Sunday, February 15th, 2009

A report on “Booming Global Obesity Drug Market”, Research and Markets states that the prevalence of obesity is increasing globally at alarming rates. Obesity drugs market has shown a radical growth in recent times but in contrast, the market for weight loss drugs has failed to match this growth. By 2012, it’s expected that more than two billion people will be overweight and 600 million will be obese, representing immense opportunities for both the markets.

The market for weight loss drugs is characterized by numerous failures. A number of drugs have failed to get approval, some have been recalled, and those that have entered the market either suffer from serious side effects or have just failed to give the desired weight loss results consumers expected from them. Refusal of healthcare authorities to grant reimbursement to these drugs has also impeded the growth.

One of the most recent examples can be taken from Sanofi’s Acomplia; the drug was hailed as multibillion blockbuster before it was launched. But Acomplia, like most of its predecessors, failed to have a sufficient benefit to risk ratio and was taken off the market just two and a half years after its launch.

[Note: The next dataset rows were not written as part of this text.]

-- ==== Sys2Proof/Machine/Crossbar.lean ====
section
/-! DEFINITION. The crossbar scheduler (R176 to R178), multicast replication (R179, R180), region loads (R185),
the transmit selector's slot (R202), gates, launches and the timing wheel as commands. -/

namespace Sys2Proof.Machine

/-! ### Requests (R177, R199, R207, R214) -/

/-- Shapers act in every page state except aborting (R208). -/
def shapesAct (d : Dev) (lane : Nat) : Bool := decide (pageState d (Page.etm lane) ≠ stAborting)

/-- The ETM page is quiescing or quiesced: its port's TC 0 to TC 6 make no new requests (R51, R214). -/
def etmHolds (d : Dev) (lane : Nat) : Bool :=
  rdBit d (Page.etm lane) Reg.PAGE_STAT_QUIESCING || decide (pageState d (Page.etm lane) = stQuiesced)

/-- The class is eligible at the egress port: in service, not held by a quiesce (R214), room in staging (R176, R207),
and shaping (R199). -/
def classEligible (now : W64) (d : Dev) (egress tc : Nat) : Bool :=
  portUp d egress && !fenced d egress &&
    !(etmHolds d egress && decide (tc < 7)) &&
    stagingRoom d egress tc && requestRoom now d egress tc &&
    (!shapesAct d egress || shapeOk now d egress tc)

/-- A request: the list of a VOQ whose head it offers. -/
structure Req where
  key : Nat
  esc : Bool
  deriving DecidableEq, Repr

/-- The cell a request offers. -/
def reqHead (d : Dev) (r : Req) : Option Box :=
  let v := d.voq r.key
  (if r.esc then v.esc else v.norm).head?

/-- The request may be granted now. -/
def requesting (s : State) (r : Req) : Bool :=
  match reqHead s.dev r with
  | some b => classEligible s.now s.dev (voqEgress r.key) (voqTc r.key) && !exchangeHeld s b
  | none => false

/-- The lists of the VOQs that lead to an egress port. -/
def reqsOf (d : Dev) (egress : Nat) : List Req :=
  (d.sw.voqs.filter (fun e => voqEgress e.1 == egress)).flatMap
    (fun e => [{ key := e.1, esc := true }, { key := e.1, esc := false }])

def arbOf (d : Dev) (egress : Nat) : Dwrr := sget (konst Dwrr.reset) d.sw.grantArb egress
def setArb (egress : Nat) (a : Dwrr) (d : Dev) : Dev :=
  { d with sw := { d.sw with grantArb := sset (konst Dwrr.reset) d.sw.grantArb egress a } }

def grantPtrOf (d : Dev) (k : Nat) : Nat := sget (konst 0) d.sw.grantPtr k
def setGrantPtr (k v : Nat) (d : Dev) : Dev :=
  { d with sw := { d.sw with grantPtr := sset (konst 0) d.sw.grantPtr k v } }

/-- The request the round-robin pointer reaches first, by source. -/
def roundRobin (ptr : Nat) (rank : Nat → Nat) (l : List Req) : Option Req :=
  let m := 2 ^ 21
  l.foldl (fun best r =>
    let w := fun (r : Req) => (rank (voqSource r.key) + m - ptr) % m
    match best with
    | some b => if w r < w b then some r else some b
    | none => some r) none

/-! ### A transfer -/

/-- Move a granted cell from its list into the egress port's staging buffer: its unit's charge ends and its
shapers pay (R168, R176, R199). -/
def takeGrant (now : W64) (r : Req) (d : Dev) : Dev :=
  match reqHead d r with
  | none => d
  | some b =>
    let egress := voqEgress r.key
    let tc := voqTc r.key
    let b' := tagSet (fun t => { t with grant := deltaNow now b }) { b with acct := .none }
    let d1 := endCharge b (voqPop now r.key r.esc d)
    let d2 := setStaged egress tc (d1.staged egress tc ++ [b']) d1
    let d3 := doIf (shapesAct d2 egress) (shapeCharge now egress tc) d2
    let d4 := bump Page.xbs Reg.XBS_CNT 0 d3
    doIf (decide (dieOfSource b.source ≠ dieOf egress)) (bump Page.xbs Reg.XBS_CNT 1) d4

/-- A transfer and what it does to an exchange (R267). -/
def transfer (r : Req) (s : State) : State :=
  match reqHead s.dev r with
  | none => s
  | some b => exchangeGranted b (onDev (takeGrant s.now r) s)

/-! ### Grant -/

/-- One decision of an egress port's grant arbiter: TC 7 strictly first, then the classes by R495; escape
requests before normal ones; ties by the pointer over the sources. -/
def decide1 (s : State) (egress : Nat) : Option Req × State :=
  let reqs := (reqsOf s.dev egress).filter (requesting s)
  let ofClass := fun tc => reqs.filter (fun r => voqTc r.key == tc)
  let cls : Option Nat × Dwrr :=
    if !(ofClass 7).isEmpty then (some 7, arbOf s.dev egress)
    else dwrr (classWeight s.dev) (fun tc => !(ofClass tc).isEmpty) 7 (arbOf s.dev egress)
  match cls.1 with
  | none => (none, s)
  | some tc =>
    let esc := (ofClass tc).filter (fun r => r.esc)
    let l := if esc.isEmpty then ofClass tc else esc
    match roundRobin (grantPtrOf s.dev (tcKey egress tc)) id l with
    | none => (none, s)
    | some r =>
      let s1 := transfer r s
      (some r, onDev (fun d => setGrantPtr (tcKey egress tc) (voqSource r.key + 1) (setArb egress cls.2 d)) s1)

/-- An egress port's grants of an iteration, as if each were accepted. -/
def grants (egress : Nat) : Nat → State → List Req
  | 0, _ => []
  | n + 1, s =>
    match decide1 s egress with
    | (some r, s') => r :: grants egress n s'
    | (none, _) => []

/-! ### Accept -/

/-- Cells matched so far: per egress port and per source. -/
structure Used where
  egress : SMap Nat
  source : SMap Nat
  deriving DecidableEq, Repr

/-- Cells per match of an egress port (R177). -/
def egressCap (d : Dev) (lane : Nat) : Nat := 2 * portWidth d lane

/-- Cells per match of a source: 2W for a port, 8 in each of four regions for a service source (R177, R178). -/
def sourceCap (d : Dev) (source : Nat) : Nat := if source < 1024 then 2 * portWidth d source else 32

def acceptPtrOf (d : Dev) (source : Nat) : Nat := sget (konst 0) d.sw.acceptPtr source
def setAcceptPtr (source v : Nat) (d : Dev) : Dev :=
  { d with sw := { d.sw with acceptPtr := sset (konst 0) d.sw.acceptPtr source v } }

/-- The grants a source accepts, within `n` cells: TC 7 first, then by round robin over egress ports. -/
def accepts (ptr : Nat) : Nat → List Req → List Req
  | 0, _ => []
  | n + 1, l =>
    let strict := l.filter (fun r => voqTc r.key == 7)
    let from' := if strict.isEmpty then l else strict
    let w := fun (r : Req) => (voqEgress r.key + 1024 - ptr % 1024) % 1024
    let pick := from'.foldl (fun best r =>
      match best with
      | some b => if w r < w b then some r else some b
      | none => some r) none
    match pick with
    | none => []
    | some r => r :: accepts (voqEgress r.key + 1) n (l.erase r)

/-- Apply an accepted grant: the transfer, the arbiter's state, both pointers (R177, R495). -/
def applyGrant (r : Req) (s : State) : State :=
  let egress := voqEgress r.key
  let tc := voqTc r.key
  onDev (fun d =>
    let a := if tc = 7 then arbOf d egress else (dwrr (classWeight d) (fun c => c == tc) 7 (arbOf d egress)).2
    setAcceptPtr (voqSource r.key) (egress + 1)
      (setGrantPtr (tcKey egress tc) (voqSource r.key + 1) (setArb egress a d))) (transfer r s)

/-- One request-grant-accept iteration (R177). -/
def iteration (u : Used) (s : State) : Used × State :=
  let egs := (s.dev.sw.voqs.map (fun e => voqEgress e.1)).eraseDups
  let gs := egs.flatMap (fun e => grants e (egressCap s.dev e - sget (konst 0) u.egress e) s)
  let srcs := (gs.map (fun r => voqSource r.key)).eraseDups
  let taken := srcs.flatMap (fun x =>
    accepts (acceptPtrOf s.dev x) (sourceCap s.dev x - sget (konst 0) u.source x)
      (gs.filter (fun r => voqSource r.key == x)))
  -- each egress port's accepted grants in the order it made them
  let ordered := egs.flatMap (fun e => taken.filter (fun r => voqEgress r.key == e))
  let u' := ordered.foldl (fun u r =>
    { egress := supd (konst 0) u.egress (voqEgress r.key) (· + 1),
      source := supd (konst 0) u.source (voqSource r.key) (· + 1) }) u
  (u', ordered.foldl (fun s r => applyGrant r s) s)

/-- CROSSBAR_MATCH: three iterations (R177); none while XBS is not running or is quiescing (R191). -/
def crossbarMatch (s : State) : State :=
  if !accepting s.dev Page.xbs then s
  else
    let s0 := onDev resumeRounds s
    let r1 := iteration { egress := [], source := [] } s0
    let r2 := iteration r1.1 r1.2
    onDev resumeRounds (iteration r2.1 r2.2).2

def execCrossbarMatch (s : State) := effect .crossbarMatch crossbarMatch s

/-! ### Multicast replication (R87, R138, R156, R179, R180) -/

/-- One copy for a rack position: the member chosen, or a skip. -/
def copyFor (die source e : Nat) (orig c : Cell) (ingress : Option Nat) (r : List Copy × Nat × Dev) :
    List Copy × Nat × Dev :=
  let d := r.2.2
  let i := coEntry (cDst c)
  let esc := decide (cEsc orig = 1)
  match missOf d die e i esc with
  | some detail => (r.1, r.2.1 + 1, doIf (decide (detail = 2)) (reportParity e die i) d)
  | none =>
    let ws := destEntry d e i
    let pick : Option Nat × Dev :=
      if esc then (escMember d ws i, d)
      else if isPinned ws (cTc c) then (hashMember d ws (flowHash (cDst c) (keySrc d c ingress) (cTc c)), d)
      else sprayMember source (cTc c) ws d
    match pick.1 with
    | some k => (r.1 ++ [{ egress := deMember ws k, cell := c }], r.2.1, pick.2)
    | none => (r.1, r.2.1 + 1, pick.2)

/-- The cells of the copies of a stored cell: MROW and MCOL positions whose entry is valid (R87), or the result
copies of the member list (R77). -/
def copyCells (d : Dev) (b : Box) : List Cell :=
  let c := b.cell
  let e := cEpoch c
  if cOp c = ocMROW then
    (List.range 64).filterMap (fun col =>
      if deValid (destEntry d e (coRow (cDst c) * 64 + col)) then some (reseal (setHb c 119 114 col)) else none)
  else if cOp c = ocMCOL then
    (List.range 64).filterMap (fun row =>
      if deValid (destEntry d e (row * 64 + coCol (cDst c))) then some (reseal (setHb c 125 120 row)) else none)
  else (sget (konst []) d.col.replicas b.num).map (fun m => addressed c m.1 m.2)

/-- Resolve a stored cell: its copies, the skips counted (R180). -/
def resolve (source : Nat) (b : Box) (d : Dev) : List Copy × Dev :=
  let die := dieOfSource source
  let ingress := if source < 1024 then some source else none
  let r := (copyCells d b).foldl (fun r c => copyFor die source (cEpoch b.cell) b.cell c ingress r) ([], 0, d)
  let d1 := bumpN Page.fwd Reg.FWD_CNT 11 r.2.1 r.2.2
  (r.1, addCopies b.num r.1.length
    { d1 with col := { d1.col with replicas := sset (konst []) d1.col.replicas b.num [] } })

/-- Send the cell to one region, while that region's replication buffer of 4,096 has room (R180). -/
def toRegion (now : W64) (b : Box) (region : Nat) (l : List Copy × Dev) : List Copy × Dev :=
  let mine := l.1.filter (fun c => regionOf c.egress == region)
  if mine.isEmpty then l
  else if 4096 ≤ (l.2.repls region).length then l
  else
    let d1 := setRepls region (l.2.repls region ++ [{ box := { b with acct := .none }, copies := mine }]) l.2
    let d2 := updMtag b.num (fun t => if t.grant = 0xFFFFFFFF then { t with grant := deltaNow now b } else t) d1
    (l.1.filter (fun c => regionOf c.egress != region), bump Page.xbs Reg.XBS_CNT 2 d2)

/-- MULTICAST_REPLICATE: the cell at the head of a multicast list (R179). With its last region transfer its unit
and account end (R180). -/
def multicastReplicate (now : W64) (source tc : Nat) (d : Dev) : Dev :=
  let k := mcastKey source tc
  if !accepting d Page.xbs then d
  else
    match d.mcasts k with
    | [] => d
    | m :: ms =>
      let r := match m.copies with
        | some l => (l, d)
        | none => resolve source m.box d
      let fresh := m.copies.isNone
      if r.1.isEmpty then
        let d1 := dropBox m.box fateOther (setMcasts k ms r.2)
        doIf (fresh && decide (cOp m.box.cell = ocMROW ∨ cOp m.box.cell = ocMCOL)) (bump Page.fwd Reg.FWD_CNT 13) d1
      else
        let r2 := (List.range 8).foldl (fun l region => toRegion now m.box region l) r
        if r2.1.isEmpty then dropBox m.box fateOther (setMcasts k ms r2.2)
        else setMcasts k ({ m with copies := some r2.1 } :: ms) r2.2

def execMulticastReplicate (source tc : Nat) (s : State) :=
  effect (.multicastReplicate source tc) (onDev (multicastReplicate s.now source tc)) s

/-- The first entry of a replication buffer with a copy for the port, whose class has staging room. -/
def replFor (d : Dev) (egress : Nat) (l : List Repl) : Option Repl :=
  l.find? (fun r => r.copies.any (fun c => c.egress == egress) && stagingRoom d egress (cTc r.box.cell))

/-- EGRESS_REPLICA_WRITE (R179): one copy into a port's staging buffer, as room appears. -/
def replicaWrite (region egress : Nat) (d : Dev) : Dev :=
  if pageState d Page.xbs ≠ stRunning then d
  else
    let l := d.repls region
    match replFor d egress l with
    | none => d
    | some r =>
      match r.copies.find? (fun c => c.egress == egress) with
      | none => d
      | some c =>
        let r' := { r with copies := r.copies.erase c }
        let l' := if r'.copies.isEmpty then l.erase r else l.map (fun x => if x = r then r' else x)
        let tc := cTc r.box.cell
        let d1 := setRepls region l' d
        if portUp d1 egress then
          setStaged egress tc (d1.staged egress tc ++ [{ r.box with cell := c.cell, multi := true }]) d1
        else skipCopies r.box 1 d1

def execEgressReplicaWrite (region egress : Nat) (s : State) :=
  effect (.egressReplicaWrite region egress) (onDev (replicaWrite region egress)) s

/-! ### Region loads (R185, R455) -/

def regionFenced (d : Dev) (r : Nat) : Bool :=
  decide (rd d Page.pkg Reg.PKG_CHIP_STAT_REGIONS_FENCED / 2 ^ r % 2 = 1)

/-- Resident contexts of a region as a share of 512, in units of 1/256. -/
def ctxLoad (d : Dev) (r : Nat) : Nat :=
  min 255 (((ctxList d).filter (fun e => e.2.region == r && e.2.isResident)).length * 256 / 512)

/-- Cells moved as a share of twice the region's port capacity: 128 lanes, one cell each 2.24 ns. -/
def portLoad (d : Dev) (r : Nat) : Nat :=
  min 255 (sget (konst 0) d.sw.moved r * 224 / (100000 * rd d Page.xbs Reg.XBS_PLACE_CFG_WINDOW))

/-- One region's loads; a fenced region reads 255 in every field. -/
def regionWindow (ladle : List Nat) (r : Nat) (d : Dev) : Dev :=
  let v := fun n => if regionFenced d r then 255 else n
  let d1 := wr Page.xbs (Reg.XBS_LOAD_CTX.idx r) (v (ctxLoad d r))
    (wr Page.xbs (Reg.XBS_LOAD_LADLE.idx r) (v (min 255 (ladle.getD r 0)))
      (wr Page.xbs (Reg.XBS_LOAD_PORT.idx r) (v (portLoad d r)) d))
  let d2 := { d1 with sw := { d1.sw with moved := sset (konst 0) d1.sw.moved r 0 } }
  let is := decide (16 * rd d2 Page.xbs Reg.XBS_PLACE_CFG_SAT ≤ regionLoad d2 r)
  let bit : Fd := ⟨Reg.XBS_SAT_STAT_SATURATED.off, r, r⟩
  doIf (is && !saturated d r) (raiseIrq Page.xbs 16) (wrBit Page.xbs bit is d2)

def execLoadWindow (ladle : List Nat) (s : State) :=
  effect (.loadWindow ladle) (onDev (forEach (List.range 8) (regionWindow ladle))) s

/-! ### The transmit selector, gates and the wheel as commands -/

def execTxCellSlot (lane : Nat) (s : State) := effect (.txCellSlot lane) (onDev (txSlot s.now lane)) s

def execWheelSlot (die : Nat) (s : State) := effect (.wheelSlot die) (onDev (wheelSlot s.now die)) s

def execGateEntry (lane : Nat) (s : State) := effect (.gateEntry lane) (onDev (gateAdvance s.now lane)) s

end Sys2Proof.Machine
end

The future of the obesity drugs market, however, may not be so gloomy. This is because the market has high unmet demand, and any drug that manages to provide a high benefit to risk ratio can easily achieve blockbuster status. Moreover, despite some of its recent failures, the obesity drugs pipeline is rich and a large number of drugs are in phase-III and late phase-II trials. If some of these drugs manage to reach the market and posses a strong efficacy and safety profile, they can quickly become billion-dollar blockbusters.

Country-wise, the US is presently the biggest market for weight loss drugs with around 68% of its population either overweight or obese. The US is followed by the UK and other European countries. In future, emerging economies such as China, Russia, India and Brazil are also expected to become a huge market for weight loss products. With China’s obesity and overweight levels touching 665-670 million in 2015, the country will emerge as the most potential weight loss market.